My girlfriend broke her elbow a couple of weeks after we bought it and since she's felt able to get back on it it's rained every time we've planned a ride out. I know the rain isn't an excuse, but she's a novice cyclist and I don't want to put her off before she starts!

Here's hoping for a few mild and sunny weekends in the next few weeks...


----------



## roadrash (16 Sep 2012)

simon.r said:


> Ours, bought new in April, has done exactly 10 miles!
> 
> My girlfriend broke her elbow a couple of weeks after we bought it and since she's felt able to get back on it it's rained every time we've planned a ride out. I know the rain isn't an excuse, but she's a novice cyclist and I don't want to put her off before she starts!
> 
> Here's hoping for a few mild and sunny weekends in the next few weeks...


 

good luck with that one


----------



## simon.r (16 Sep 2012)

roadrash said:


> good luck with that one


 
 I know it's a long shot! This weekend would have been fine, but she was on a training course... I suspect it may gather dust until next Spring!


----------



## biggs682 (16 Sep 2012)

simon.r said:


> I know it's a long shot! This weekend would have been fine, but she was on a training course... I suspect it may gather dust until next Spring!

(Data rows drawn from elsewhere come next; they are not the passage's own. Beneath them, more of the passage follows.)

/-- Failure reports at a slot (R21, R23): the count rises by one, up to T; at T the slot is retired, SLOT_RETIRED is
asked for with cause FAULTS and the tag of the request, LOGICAL_LOST where no spare is free (R26), and a commit; or
MAP_FULL is asked for; a retired slot's count stays, and a failure at any other location changes nothing. -/
def Obligations.FailureReports : Prop :=
  (∀ (s : State) (x : Option Loc) (t : Tag), (∀ p, x ≠ some (.slot p)) → s.reportFailure x t = s)
  ∧ ∀ (s : State) (p : Nat) (t : Tag), p < s.map.faults.length →
    (s.map.retired p = true → s.reportFailure (some (.slot p)) t = s)
    ∧ (s.map.retired p = false → s.map.faultCount p + 1 < s.params.threshold →
      s.reportFailure (some (.slot p)) t
        = { s with map := { s.map with faults := s.map.faults.set p (s.map.faultCount p + 1) } })
    ∧ (∀ g : GrownEntry, s.map.retired p = false → s.params.threshold ≤ s.map.faultCount p + 1 →
      s.map.grown.length < 16 →
      g = ⟨p, s.map.logicalOf s.nPhys p,
        if (s.map.logicalOf s.nPhys p).isSome then (s.map.freeSpares s.nPhys).head? else none⟩ →
      let c : State :=
        State.askAttention
          { s with map := { s.map with grown := s.map.grown ++ [g], faults := s.map.faults.set p 0 } }
          (.slotRetired p .faults (some t) g.logical g.substitute (s.inv.place (.slot p)).occ
            (s.inv.place (.slot p)).holds)
      s.reportFailure (some (.slot p)) t
          = (match g.logical, g.substitute with
            | some l, none => (c.askAttention (.logicalLost l p)).askCommit
            | _, _ => c.askCommit)
      ∧ (s.reportFailure (some (.slot p)) t).map.faultCount p = 0
      ∧ (s.reportFailure (some (.slot p)) t).store.commit.isSome = true)
    ∧ (s.map.retired p = false → s.params.threshold ≤ s.map.faultCount p + 1 → 16 ≤ s.map.grown.length →
      s.reportFailure (some (.slot p)) t
        = State.askAttention
            { s with map := { s.map with faults := s.map.faults.set p s.params.threshold } } (.mapFull p))

/-- The laws of R20, for a map that retirements have made from a clean one: with G the grown list's length, S the free
spares and X the lost logical slots, A = (E − X) + S + G; a logical slot is served by a slot that is not retired, or is
lost; and no slot serves two.  Base order and the slip mapping (R17, R18), what one more entry of the grown list does
to the map, the logical number a slot shows, the lost logical slots and the free spares (R20), and a retirement's entry
(R24) stand first. -/
def Obligations.MapLaws : Prop :=
  (∀ (N : Nat) (m : SlotMap),
    (∀ p, m.retired p = true ↔ p ∈ m.base ∨ ∃ g ∈ m.grown, g.slot = p)
    ∧ m.available N = N - m.base.length
    ∧ m.baseOrder N = (List.range N).filter (fun p => !m.base.contains p)
    ∧ (m.grown = [] → ∀ l, m.physOf N l = if l < m.exposed then (m.baseOrder N)[l]? else none)
    ∧ (∀ g l, { m with grown := m.grown ++ [g] }.physOf N l =
        if g.logical = some l ∧ l < min m.exposed (m.baseOrder N).length then g.substitute
        else if m.physOf N l = some g.slot then none
        else m.physOf N l)
    ∧ (∀ p l, m.logicalOf N p = some l ↔ m.physOf N l = some p ∧ ∀ k, k < l → m.physOf N k ≠ some p)
    ∧ m.lost N = (List.range (min m.exposed (m.baseOrder N).length)).filter (fun l => (m.physOf N l).isNone)
    ∧ m.freeSpares N =
        ((m.baseOrder N).drop m.exposed).filter
          (fun p => !m.grown.any fun g => g.slot == p || g.substitute == some p)
    ∧ (∀ p, m.faultCount p = m.faults.getD p 0)
    ∧ ∀ p, m.retire N p =
        { m with
          grown := m.grown ++
            [⟨p, m.logicalOf N p, if (m.logicalOf N p).isSome then (m.freeSpares N).head? else none⟩],
          faults := m.faults.set p 0 })
  ∧ ∀ (N : Nat) (m : SlotMap) (ps : List Nat), m.grown = [] → ascending m.base = true → (∀ p ∈ m.base, p < N) →
    m.exposed ≤ m.available N → ps.Nodup → (∀ p ∈ ps, p < N ∧ m.retired p = false) →
    let k := ps.foldl (fun k p => k.retire N p) m
    k.available N = (k.exposed - (k.lost N).length) + (k.freeSpares N).length + k.grown.length
    ∧ (∀ l, l < k.exposed → (∀ p, k.physOf N l = some p → p < N ∧ k.retired p = false)
        ∧ (k.physOf N l = none → l ∈ k.lost N ∧ ∃ g ∈ k.grown, g.logical = some l ∧ g.substitute = none))
    ∧ ∀ l l' p, k.physOf N l = some p → k.physOf N l' = some p → l = l'

/-! ### Timers, drives, door and stop -/

/-- The load and eject timers (R106, R108). -/
def Obligations.DriveTimers : Prop :=
  ∀ (s : State) (i : Fin 4), s.powered = true →
    let n := i.val
    let keeps (st : BayState) : State := s.bayUpdate n st (s.inv.place (.bay n)).label
    ((s.bay n).loadTimer.isSome = true →
      (∀ t w e, (s.bay n).waiting = some (t, w) → s.entry? t = some e → e.state = .waitingDrive .load →
        Completes (.loadTimerExpiry i) s ((keeps .ejected).entryDone t .driveNoAccept))
      ∧ (∀ t w e, (s.bay n).waiting = some (t, w) → s.entry? t = some e → e.state = .running →
        Completes (.loadTimerExpiry i) s
          ((keeps .ejected).modBay n fun b => { b with loadResult := b.loadResult.or (some .driveNoAccept) }))
      ∧ ((s.bay n).waiting = none →
        Completes (.loadTimerExpiry i) s
          ((keeps .ejected).askAttention
            (.driveEjected n ((keeps .ejected).inv.place (.bay n)).holds (s.bay n).eject))))
    ∧ ((s.bay n).ejectTimer.isSome = true →
      (∀ t w, (s.bay n).waiting = some (t, w) →
        Completes (.ejectTimerExpiry i) s ((keeps .loaded).entryDone t .driveNoEject))
      ∧ ((s.bay n).waiting = none → Completes (.ejectTimerExpiry i) s (keeps .loaded)))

 can always ride it solo !


----------



## biggs682 (3 Feb 2013)

have set a target of 500 mles this year for tandam so far so good feb 3rd and 4.5 miles covered so getting there !!!


----------



## JohnClimber (20 Sep 2013)

Picked up our Dawes mtb Tandem 2 weeks ago and done 48 miles so far.

Slowly increasing the mileage 13 miles today.

16 miles planned for Sunday, who knows we may bag 500 miles before the end of the year


----------



## biggs682 (21 Sep 2013)

biggs682 said:


> have set a target of 500 mles this year for tandam so far so good feb 3rd and 4.5 miles covered so getting there !!!



not been out since !!!



JohnClimber said:


> Picked up our Dawes mtb Tandem 2 weeks ago and done 48 miles so far.
> 
> Slowly increasing the mileage 13 miles today.
> 
> 16 miles planned for Sunday, who knows we may bag 500 miles before the end of the year



well done i wish ours was being used


----------



## JohnClimber (22 Sep 2013)

Getting the miles in, another 17.5miles within 2 hours this morning so 64 miles in total.

Little and often is my secret to getting her out on the bike, just so she gets in the habit of riding. She was ready to ride before me today.


----------



## fossyant (22 Sep 2013)

There is no chance I would get a tandem with my missus. She is a very jumpy car passenger after a couple of rear end collisions in her car. Not me driving.

My cycling would seriously spook her out....


----------



## biggs682 (23 Sep 2013)

my rear end charlie was my daughter who has now reached the age where it wouldnt be cool to be seen out on a tandem with her " dad "


----------



## JohnClimber (5 Oct 2013)

106 miles so far and counting.

The wife is really enjoying getting out and about without the normal worry of riding her bike.
In the past if we had 2 rides together a year that would be a high mileage week, now we get out together 2 to 3 times a week.

Buy a tandem if you want your wife out riding with you if she's not confident on a bike.


----------



## biggs682 (6 Oct 2013)

JohnClimber said:


> 106 miles so far and counting.
> 
> The wife is really enjoying getting out and about without the normal worry of riding her bike.
> In the past if we had 2 rides together a year that would be a high mileage week, now we get out together 2 to 3 times a week.
> ...


glad to hear you both enjoying it


----------